ATHENS, Greece (AP) — Greece on Tuesday hit a record high in new COVID-19 cases for a second day running, with the government ruling out a lockdown or school closures but warning that it might need to mobilize private doctors in badly hit areas.
A total 8,613 new infections were recorded, marking a substantial leap from Monday's 7,300. Another 46 deaths were registered, bringing the total in the country of 11 million to about 16,400.
The surge over the past week has put pressure on Greece's health system, with hospitals filling up in parts of the country. Health Minister Thanos Plevris said the situation was “manageable, but very pressing.”
Plevris said private clinics in Greece's worst-hit northern areas were providing extra beds for state hospital patients, while medical staff were being transferred to struggling areas. He said private doctors have been invited to voluntarily assist the state health system where needed.

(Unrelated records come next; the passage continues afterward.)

-- ==== Sys2Proof/Word.lean ====
section
/-! DEFINITION. The word types of the uncore PMON hardware: bytes, dwords, MSR containers, counters (10_state.md R25). -/

namespace Sys2Proof

/-- One byte of a host command or of a control word as it is laid out for the decoder. -/
abbrev Byte := BitVec 8

/-- One PCICFG dword, and every control, box control, status, filter, match and mask register (30_encoding.md R150). -/
abbrev Word := BitVec 32

/-- One MSR container (10_state.md R25). -/
abbrev Quad := BitVec 64

/-- The storage of one counter. W is 48 everywhere but in the R3QPI (10_state.md R23), whose counters keep their low
`Params.r3Width` bits. -/
abbrev Counter := BitVec 48

end Sys2Proof
end

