-- ==== Sys2Proof/Syntax.lean ====
section
/-! DEFINITION. The syntax: the boxes, the operand forms, and `Instr`, with one constructor per row of
spec/opcode_table.json. An event row is one clock cycle of a counter whose control word selects that row
(40_global_ubox.md R215, R249); a register row is one host access to that register (R200 to R203). -/

namespace Sys2Proof

/-- The ten kinds of box (00_scope.md R13). -/
inductive Kind where
  | ubox | cbo | sbo | ha | imc | irp | pcu | qpi | r2 | r3
  deriving DecidableEq, Repr, Inhabited

/-- The most instances of a kind one socket has (00_scope.md R7). An IMC instance is a channel: 4 * controller + channel
(44_imc.md R501). -/
def Kind.insts : Kind → Nat
  | .ubox => 1 | .cbo => 18 | .sbo => 4 | .ha => 2 | .imc => 8 | .irp => 1 | .pcu => 1 | .qpi => 3 | .r2 => 1 | .r3 => 3

/-- Generic counters of one box (40_global_ubox.md R218). The IRP's four are IRP0.0, IRP0.1, IRP1.0, IRP1.1
(45_irp.md R601, R602). -/
def Kind.ctrs : Kind → Nat
  | .ubox => 2 | .r3 => 3 | .cbo | .sbo | .ha | .imc | .irp | .pcu | .qpi | .r2 => 4

/-- One PMON block. -/
inductive BoxId where
  | ubox
  | cbo (n : Fin 18)
  | sbo (n : Fin 4)
  | ha (n : Fin 2)
  /-- Channel `n % 4` of memory controller `n / 4`. -/
  | imc (n : Fin 8)
  | irp
  | pcu
  | qpi (p : Fin 3)
  | r2
  | r3 (l : Fin 3)
  deriving DecidableEq, Repr, Inhabited

/-- The kind of a box. -/
def BoxId.kind : BoxId → Kind
  | .ubox => .ubox | .cbo _ => .cbo | .sbo _ => .sbo | .ha _ => .ha | .imc _ => .imc | .irp => .irp | .pcu => .pcu
  | .qpi _ => .qpi | .r2 => .r2 | .r3 _ => .r3

/-- The box a kind and an instance number name. -/
def Kind.box : (k : Kind) → Fin k.insts → BoxId
  | .ubox, _ => .ubox
  | .cbo, n => .cbo n
  | .sbo, n => .sbo n
  | .ha, n => .ha n
  | .imc, n => .imc n
  | .irp, _ => .irp
  | .pcu, _ => .pcu
  | .qpi, p => .qpi p
  | .r2, _ => .r2
  | .r3, l => .r3 l

/-- Counter `i` of a box of kind `k`, as an index into a block's four units. -/
def Kind.unit : (k : Kind) → Fin k.ctrs → Fin 4
  | .ubox, i => i.castLE (by decide)
  | .cbo, i => i.castLE (by decide)
  | .sbo, i => i.castLE (by decide)
  | .ha, i => i.castLE (by decide)
  | .imc, i => i.castLE (by decide)
  | .irp, i => i.castLE (by decide)
  | .pcu, i => i.castLE (by decide)
  | .qpi, i => i.castLE (by decide)
  | .r2, i => i.castLE (by decide)
  | .r3, i => i.castLE (by decide)

/-- The fields of a counter control word beside the event select (30_encoding.md R151 to R154). `extra` holds the unit
mask bits beyond the ones the instruction's own row fixes. `ovEn` is bit 20, `tidEn` bit 19 (CBo and SBo), `occInvert`
and `occEdge` bits 30 and 31 (PCU). -/
structure CtlOps where
  thresh : BitVec 8
  invert : Bool
  en : Bool
  ovEn : Bool
  tidEn : Bool
  edge : Bool
  occInvert : Bool
  occEdge : Bool
  extra : BitVec 8
  deriving DecidableEq, Repr, Inhabited

/-- The operands of an event row: which box instance, which generic counter, and the control fields
(30_encoding.md R159). -/
structure EvOp (k : Kind) where
  inst : Fin k.insts
  ctr : Fin k.ctrs
  ctl : CtlOps
  deriving DecidableEq, Repr

/-- The operand of an MSR row: RDMSR or WRMSR of that register (40_global_ubox.md R200, R201). -/
inductive MsrAccess where
  | read
  | write (v : Quad)
  deriving DecidableEq, Repr, Inhabited

/-- CFGRD or CFGWR (40_global_ubox.md R202, R203). -/
inductive CfgOp where
  | read
  | write (v : Word)
  deriving DecidableEq, Repr, Inhabited

/-- The operands of a PCICFG row: the bus, which dword of a two-dword counter (20_memory.md R103), and the operation. -/
structure CfgAccess where
  bus : BitVec 8
  high : Bool
  op : CfgOp
  deriving DecidableEq, Repr, Inhabited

“If there is no response within this week ... then their services will be requisitioned,” he told private Skai TV.
Plevris ruled out a new lockdown or an end to in-person school classes, and the government insists that vaccinated people will not face significant restrictions again.
About 61% of Greece’s population has been fully vaccinated, which is below the European Union average of 75%.
But health ministry officials said Monday that over the past seven days there’s been an 185% increase in first vaccination appointments and a 200% surge in booster shot appointments.
They linked the increases with new measures that took effect Saturday under which unvaccinated people can enter banks, government departments and most shops only if they show a recent negative COVID-19 test. The same applies to outdoor restaurant and cafe areas, while vaccinated people are allowed indoors at such establishments.
Unrestricted access is still allowed for supermarkets, food shops and pharmacies.